Make a Difference


In this blog I hope to be able to provide the latest County news and happenings.
Along the right hand side of the blog are links to My Views on specific county issues.
Also included are links to my email, other county, state and federal representatives, and some interesting pictures and postcards from the past.

We need to hold all of our County representatives accountable in these difficult economic times.
Please support and comment on this blog and together we can make Cortland County a better place to live.
COMMUNICATION IS KEY!

Monday, April 28, 2008

Gasoline Tax

I am pleased to announce that I have asked the Budget and Finance Committee to place the topic of the County Gasoline Sales Tax on the May meeting agenda.

I am hopeful that the County will consider a temporary freeze or cap on the sales tax placed on gasoline and diesel fuel in Cortland County. I support this measure as a means of relieving the burden on Cortland County residents.

I also believe that this cap will help stimulate local economy as visitors who travel through or to Cortland to fill up will also take time to shop for goods and services in the County.

I am requesting that the previous year and projected sales tax figures for County gas revenue be provided to Legislators for review. I am hopeful that the temporary cap can be put in place from Memorial Day through Labor Day.

I encourage your thoughts on this issue.

South Main Street Properties

The Planning Department will be providing the B&G Committee with site and aerial plans of the two properties being secured by the County on South Main Street. We hope to review these plans with JCM Associates, who is performing a feasibility study for the County on the Area Agency on Aging.

The study will take a close look at the needs of the department, and program for an updated or newer facility and how it might look if located at the South Main Street site.
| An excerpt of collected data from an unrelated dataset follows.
/-! ## onStation -/

@[simp] theorem State.onStation_pending (a : Nat) (f : Station → Station) : (s.onStation a f).pending = s.pending := rfl
@[simp] theorem State.onStation_uptime (a : Nat) (f : Station → Station) : (s.onStation a f).uptime = s.uptime := rfl
@[simp] theorem State.onStation_mode (a : Nat) (f : Station → Station) : (s.onStation a f).mode = s.mode := rfl
@[simp] theorem State.onStation_resetCause (a : Nat) (f : Station → Station) : (s.onStation a f).resetCause = s.resetCause := rfl
@[simp] theorem State.onStation_autoStart (a : Nat) (f : Station → Station) : (s.onStation a f).autoStart = s.autoStart := rfl
@[simp] theorem State.onStation_store (a : Nat) (f : Station → Station) : (s.onStation a f).store = s.store := rfl
@[simp] theorem State.onStation_bootValid (a : Nat) (f : Station → Station) : (s.onStation a f).bootValid = s.bootValid := rfl
@[simp] theorem State.onStation_bootTimer (a : Nat) (f : Station → Station) : (s.onStation a f).bootTimer = s.bootTimer := rfl
@[simp] theorem State.onStation_link (a : Nat) (f : Station → Station) : (s.onStation a f).link = s.link := rfl
@[simp] theorem State.onStation_bus (a : Nat) (f : Station → Station) : (s.onStation a f).bus = s.bus := rfl
@[simp] theorem State.onStation_nodes (a : Nat) (f : Station → Station) : (s.onStation a f).nodes = s.nodes := rfl
@[simp] theorem State.onStation_enrolment (a : Nat) (f : Station → Station) : (s.onStation a f).enrolment = s.enrolment := rfl
@[simp] theorem State.onStation_channels (a : Nat) (f : Station → Station) : (s.onStation a f).channels = s.channels := rfl
@[simp] theorem State.onStation_refresh (a : Nat) (f : Station → Station) : (s.onStation a f).refresh = s.refresh := rfl
@[simp] theorem State.onStation_scenes (a : Nat) (f : Station → Station) : (s.onStation a f).scenes = s.scenes := rfl
@[simp] theorem State.onStation_build (a : Nat) (f : Station → Station) : (s.onStation a f).build = s.build := rfl
@[simp] theorem State.onStation_lastTake (a : Nat) (f : Station → Station) : (s.onStation a f).lastTake = s.lastTake := rfl
@[simp] theorem State.onStation_bindings (a : Nat) (f : Station → Station) : (s.onStation a f).bindings = s.bindings := rfl
@[simp] theorem State.onStation_alloc (a : Nat) (f : Station → Station) : (s.onStation a f).alloc = s.alloc := rfl
@[simp] theorem State.onStation_sense (a : Nat) (f : Station → Station) : (s.onStation a f).sense = s.sense := rfl
@[simp] theorem State.onStation_hpu (a : Nat) (f : Station → Station) : (s.onStation a f).hpu = s.hpu := rfl
@[simp] theorem State.onStation_hatch (a : Nat) (f : Station → Station) : (s.onStation a f).hatch = s.hatch := rfl
@[simp] theorem State.onStation_platform (a : Nat) (f : Station → Station) : (s.onStation a f).platform = s.platform := rfl
@[simp] theorem State.onStation_windlass (a : Nat) (f : Station → Station) : (s.onStation a f).windlass = s.windlass := rfl
@[simp] theorem State.onStation_hatchOwner (a : Nat) (f : Station → Station) : (s.onStation a f).hatchOwner = s.hatchOwner := rfl
@[simp] theorem State.onStation_platformOwner (a : Nat) (f : Station → Station) : (s.onStation a f).platformOwner = s.platformOwner := rfl
@[simp] theorem State.onStation_windlassOwner (a : Nat) (f : Station → Station) : (s.onStation a f).windlassOwner = s.windlassOwner := rfl
@[simp] theorem State.onStation_stations (a : Nat) (f : Station → Station) : (s.onStation a f).stations = tableModify (·.addr) a f s.stations := rfl

/-! ## onEnrolment -/

@[simp] theorem State.onEnrolment_pending (f : Enrolment → Enrolment) : (s.onEnrolment f).pending = s.pending := rfl
@[simp] theorem State.onEnrolment_uptime (f : Enrolment → Enrolment) : (s.onEnrolment f).uptime = s.uptime := rfl
@[simp] theorem State.onEnrolment_mode (f : Enrolment → Enrolment) : (s.onEnrolment f).mode = s.mode := rfl
@[simp] theorem State.onEnrolment_resetCause (f : Enrolment → Enrolment) : (s.onEnrolment f).resetCause = s.resetCause := rfl
@[simp] theorem State.onEnrolment_autoStart (f : Enrolment → Enrolment) : (s.onEnrolment f).autoStart = s.autoStart := rfl
@[simp] theorem State.onEnrolment_store (f : Enrolment → Enrolment) : (s.onEnrolment f).store = s.store := rfl
@[simp] theorem State.onEnrolment_bootValid (f : Enrolment → Enrolment) : (s.onEnrolment f).bootValid = s.bootValid := rfl
@[simp] theorem State.onEnrolment_bootTimer (f : Enrolment → Enrolment) : (s.onEnrolment f).bootTimer = s.bootTimer := rfl
@[simp] theorem State.onEnrolment_link (f : Enrolment → Enrolment) : (s.onEnrolment f).link = s.link := rfl
@[simp] theorem State.onEnrolment_bus (f : Enrolment → Enrolment) : (s.onEnrolment f).bus = s.bus := rfl
@[simp] theorem State.onEnrolment_nodes (f : Enrolment → Enrolment) : (s.onEnrolment f).nodes = s.nodes := rfl
@[simp] theorem State.onEnrolment_enrolment (f : Enrolment → Enrolment) : (s.onEnrolment f).enrolment = s.enrolment.map f := rfl
@[simp] theorem State.onEnrolment_channels (f : Enrolment → Enrolment) : (s.onEnrolment f).channels = s.channels := rfl
@[simp] theorem State.onEnrolment_refresh (f : Enrolment → Enrolment) : (s.onEnrolment f).refresh = s.refresh := rfl
@[simp] theorem State.onEnrolment_scenes (f : Enrolment → Enrolment) : (s.onEnrolment f).scenes = s.scenes := rfl
@[simp] theorem State.onEnrolment_build (f : Enrolment → Enrolment) : (s.onEnrolment f).build = s.build := rfl
@[simp] theorem State.onEnrolment_lastTake (f : Enrolment → Enrolment) : (s.onEnrolment f).lastTake = s.lastTake := rfl
@[simp] theorem State.onEnrolment_bindings (f : Enrolment → Enrolment) : (s.onEnrolment f).bindings = s.bindings := rfl
@[simp] theorem State.onEnrolment_alloc (f : Enrolment → Enrolment) : (s.onEnrolment f).alloc = s.alloc := rfl
@[simp] theorem State.onEnrolment_sense (f : Enrolment → Enrolment) : (s.onEnrolment f).sense = s.sense := rfl
@[simp] theorem State.onEnrolment_hpu (f : Enrolment → Enrolment) : (s.onEnrolment f).hpu = s.hpu := rfl
@[simp] theorem State.onEnrolment_hatch (f : Enrolment → Enrolment) : (s.onEnrolment f).hatch = s.hatch := rfl
@[simp] theorem State.onEnrolment_platform (f : Enrolment → Enrolment) : (s.onEnrolment f).platform = s.platform := rfl
@[simp] theorem State.onEnrolment_windlass (f : Enrolment → Enrolment) : (s.onEnrolment f).windlass = s.windlass := rfl
@[simp] theorem State.onEnrolment_hatchOwner (f : Enrolment → Enrolment) : (s.onEnrolment f).hatchOwner = s.hatchOwner := rfl
@[simp] theorem State.onEnrolment_platformOwner (f : Enrolment → Enrolment) : (s.onEnrolment f).platformOwner = s.platformOwner := rfl
@[simp] theorem State.onEnrolment_windlassOwner (f : Enrolment → Enrolment) : (s.onEnrolment f).windlassOwner = s.windlassOwner := rfl
@[simp] theorem State.onEnrolment_stations (f : Enrolment → Enrolment) : (s.onEnrolment f).stations = s.stations := rfl

/-! ## post -/

@[simp] theorem State.post_pending (k : NoticeKind) (src : Nat) (d : List Byte) : (s.post k src d).pending = s.pending := rfl
@[simp] theorem State.post_uptime (k : NoticeKind) (src : Nat) (d : List Byte) : (s.post k src d).uptime = s.uptime := rfl
@[simp] theorem State.post_mode (k : NoticeKind) (src : Nat) (d : List Byte) : (s.post k src d).mode = s.mode := rfl
@[simp] theorem State.post_resetCause (k : NoticeKind) (src : Nat) (d : List Byte) : (s.post k src d).resetCause = s.resetCause := rfl
@[simp] theorem State.post_autoStart (k : NoticeKind) (src : Nat) (d : List Byte) : (s.post k src d).autoStart = s.autoStart := rfl
@[simp] theorem State.post_store (k : NoticeKind) (src : Nat) (d : List Byte) : (s.post k src d).store = s.store := rfl
@[simp] theorem State.post_bootValid (k : NoticeKind) (src : Nat) (d : List Byte) : (s.post k src d).bootValid = s.bootValid := rfl
@[simp] theorem State.post_bootTimer (k : NoticeKind) (src : Nat) (d : List Byte) : (s.post k src d).bootTimer = s.bootTimer := rfl
@[simp] theorem State.post_link (k : NoticeKind) (src : Nat) (d : List Byte) : (s.post k src d).link = s.link.post ⟨k, src, d, s.uptime⟩ := rfl
@[simp] theorem State.post_bus (k : NoticeKind) (src : Nat) (d : List Byte) : (s.post k src d).bus = s.bus := rfl
@[simp] theorem State.post_nodes (k : NoticeKind) (src : Nat) (d : List Byte) : (s.post k src d).nodes = s.nodes := rfl
@[simp] theorem State.post_enrolment (k : NoticeKind) (src : Nat) (d : List Byte) : (s.post k src d).enrolment = s.enrolment := rfl
@[simp] theorem State.post_channels (k : NoticeKind) (src : Nat) (d : List Byte) : (s.post k src d).channels = s.channels := rfl
@[simp] theorem State.post_refresh (k : NoticeKind) (src : Nat) (d : List Byte) : (s.post k src d).refresh = s.refresh := rfl
@[simp] theorem State.post_scenes (k : NoticeKind) (src : Nat) (d : List Byte) : (s.post k src d).scenes = s.scenes := rfl
@[simp] theorem State.post_build (k : NoticeKind) (src : Nat) (d : List Byte) : (s.post k src d).build = s.build := rfl
@[simp] theorem State.post_lastTake (k : NoticeKind) (src : Nat) (d : List Byte) : (s.post k src d).lastTake = s.lastTake := rfl
@[simp] theorem State.post_bindings (k : NoticeKind) (src : Nat) (d : List Byte) : (s.post k src d).bindings = s.bindings := rfl
@[simp] theorem State.post_alloc (k : NoticeKind) (src : Nat) (d : List Byte) : (s.post k src d).alloc = s.alloc := rfl
@[simp] theorem State.post_sense (k : NoticeKind) (src : Nat) (d : List Byte) : (s.post k src d).sense = s.sense := rfl
@[simp] theorem State.post_hpu (k : NoticeKind) (src : Nat) (d : List Byte) : (s.post k src d).hpu = s.hpu := rfl
@[simp] theorem State.post_hatch (k : NoticeKind) (src : Nat) (d : List Byte) : (s.post k src d).hatch = s.hatch := rfl
@[simp] theorem State.post_platform (k : NoticeKind) (src : Nat) (d : List Byte) : (s.post k src d).platform = s.platform := rfl
@[simp] theorem State.post_windlass (k : NoticeKind) (src : Nat) (d : List Byte) : (s.post k src d).windlass = s.windlass := rfl
@[simp] theorem State.post_hatchOwner (k : NoticeKind) (src : Nat) (d : List Byte) : (s.post k src d).hatchOwner = s.hatchOwner := rfl
@[simp] theorem State.post_platformOwner (k : NoticeKind) (src : Nat) (d : List Byte) : (s.post k src d).platformOwner = s.platformOwner := rfl
@[simp] theorem State.post_windlassOwner (k : NoticeKind) (src : Nat) (d : List Byte) : (s.post k src d).windlassOwner = s.windlassOwner := rfl
@[simp] theorem State.post_stations (k : NoticeKind) (src : Nat) (d : List Byte) : (s.post k src d).stations = s.stations := rfl

/-! ## onMover and onOwner, by their argument -/

@[simp] theorem State.onMover_hatch_pending (f : Mover → Mover) : (s.onMover .hatch f).pending = s.pending := rfl
@[simp] theorem State.onMover_hatch_uptime (f : Mover → Mover) : (s.onMover .hatch f).uptime = s.uptime := rfl
@[simp] theorem State.onMover_hatch_mode (f : Mover → Mover) : (s.onMover .hatch f).mode = s.mode := rfl
@[simp] theorem State.onMover_hatch_resetCause (f : Mover → Mover) : (s.onMover .hatch f).resetCause = s.resetCause := rfl
@[simp] theorem State.onMover_hatch_autoStart (f : Mover → Mover) : (s.onMover .hatch f).autoStart = s.autoStart := rfl
@[simp] theorem State.onMover_hatch_store (f : Mover → Mover) : (s.onMover .hatch f).store = s.store := rfl
@[simp] theorem State.onMover_hatch_bootValid (f : Mover → Mover) : (s.onMover .hatch f).bootValid = s.bootValid := rfl
@[simp] theorem State.onMover_hatch_bootTimer (f : Mover → Mover) : (s.onMover .hatch f).bootTimer = s.bootTimer := rfl
@[simp] theorem State.onMover_hatch_link (f : Mover → Mover) : (s.onMover .hatch f).link = s.link := rfl
@[simp] theorem State.onMover_hatch_bus (f : Mover → Mover) : (s.onMover .hatch f).bus = s.bus := rfl
@[simp] theorem State.onMover_hatch_nodes (f : Mover → Mover) : (s.onMover .hatch f).nodes = s.nodes := rfl
@[simp] theorem State.onMover_hatch_enrolment (f : Mover → Mover) : (s.onMover .hatch f).enrolment = s.enrolment := rfl
@[simp] theorem State.onMover_hatch_channels (f : Mover → Mover) : (s.onMover .hatch f).channels = s.channels := rfl
@[simp] theorem State.onMover_hatch_refresh (f : Mover → Mover) : (s.onMover .hatch f).refresh = s.refresh := rfl
@[simp] theorem State.onMover_hatch_scenes (f : Mover → Mover) : (s.onMover .hatch f).scenes = s.scenes := rfl
@[simp] theorem State.onMover_hatch_build (f : Mover → Mover) : (s.onMover .hatch f).build = s.build := rfl
@[simp] theorem State.onMover_hatch_lastTake (f : Mover → Mover) : (s.onMover .hatch f).lastTake = s.lastTake := rfl
@[simp] theorem State.onMover_hatch_bindings (f : Mover → Mover) : (s.onMover .hatch f).bindings = s.bindings := rfl
@[simp] theorem State.onMover_hatch_alloc (f : Mover → Mover) : (s.onMover .hatch f).alloc = s.alloc := rfl
@[simp] theorem State.onMover_hatch_sense (f : Mover → Mover) : (s.onMover .hatch f).sense = s.sense := rfl
@[simp] theorem State.onMover_hatch_hpu (f : Mover → Mover) : (s.onMover .hatch f).hpu = s.hpu := rfl
@[simp] theorem State.onMover_hatch_hatch (f : Mover → Mover) : (s.onMover .hatch f).hatch = f s.hatch := rfl
@[simp] theorem State.onMover_hatch_platform (f : Mover → Mover) : (s.onMover .hatch f).platform = s.platform := rfl
@[simp] theorem State.onMover_hatch_windlass (f : Mover → Mover) : (s.onMover .hatch f).windlass = s.windlass := rfl
@[simp] theorem State.onMover_hatch_hatchOwner (f : Mover → Mover) : (s.onMover .hatch f).hatchOwner = s.hatchOwner := rfl
@[simp] theorem State.onMover_hatch_platformOwner (f : Mover → Mover) : (s.onMover .hatch f).platformOwner = s.platformOwner := rfl
@[simp] theorem State.onMover_hatch_windlassOwner (f : Mover → Mover) : (s.onMover .hatch f).windlassOwner = s.windlassOwner := rfl
@[simp] theorem State.onMover_hatch_stations (f : Mover → Mover) : (s.onMover .hatch f).stations = s.stations := rfl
Based on this study and the County needs assessment plan at the Cortland County Office Building, it will be determined which direction the County proceeds overall.

DMV Building

I am pleased to announce that I am exploring grant opportunities for the new DMV building, which is in the schematic design phase. I hope to be able to secure funding for photovoltaic (PV) energy that will be incorporated into the design of the building.

NYSERDA (New York State Energy Research and Development Authority) sponsors an incentive program which will assist our County to promote and utilize alternative energy.

In addition, I will be working with the design team, JCM Associates and Barton & Loguidice to use innovative technologies in the building, such as low-flow sinks and toilet fixtures, daylighting and energy efficient mechanical equipment.

All of these ideas will ensure responsible design and energy savings.

Blog Format Change

Hello! I am proud to announce a format change to the blog!

I will soon begin posting thoughts to the blog. I intend to express my opinion and position on County issues to my constituents on topics.

I hope to solicit feedback on issues facing our county that include, but are not limited to energy, taxes, facilities, planning, and resources.

I encourage you to sign up and leave comments and write me emails. Thanks!

Monday, March 24, 2008

3/15/08 - Alderman Jim Partigianoni dies at age 78

Partigianoni

Bob Ellis/staff photographer
An umpire for over 50 years, Jim Partigianoni makes a call at first from a fold-out chair during the annual Old Timers Fast Pitch Game at Meldrim Field July 18. Partigianoni died Friday at age 78.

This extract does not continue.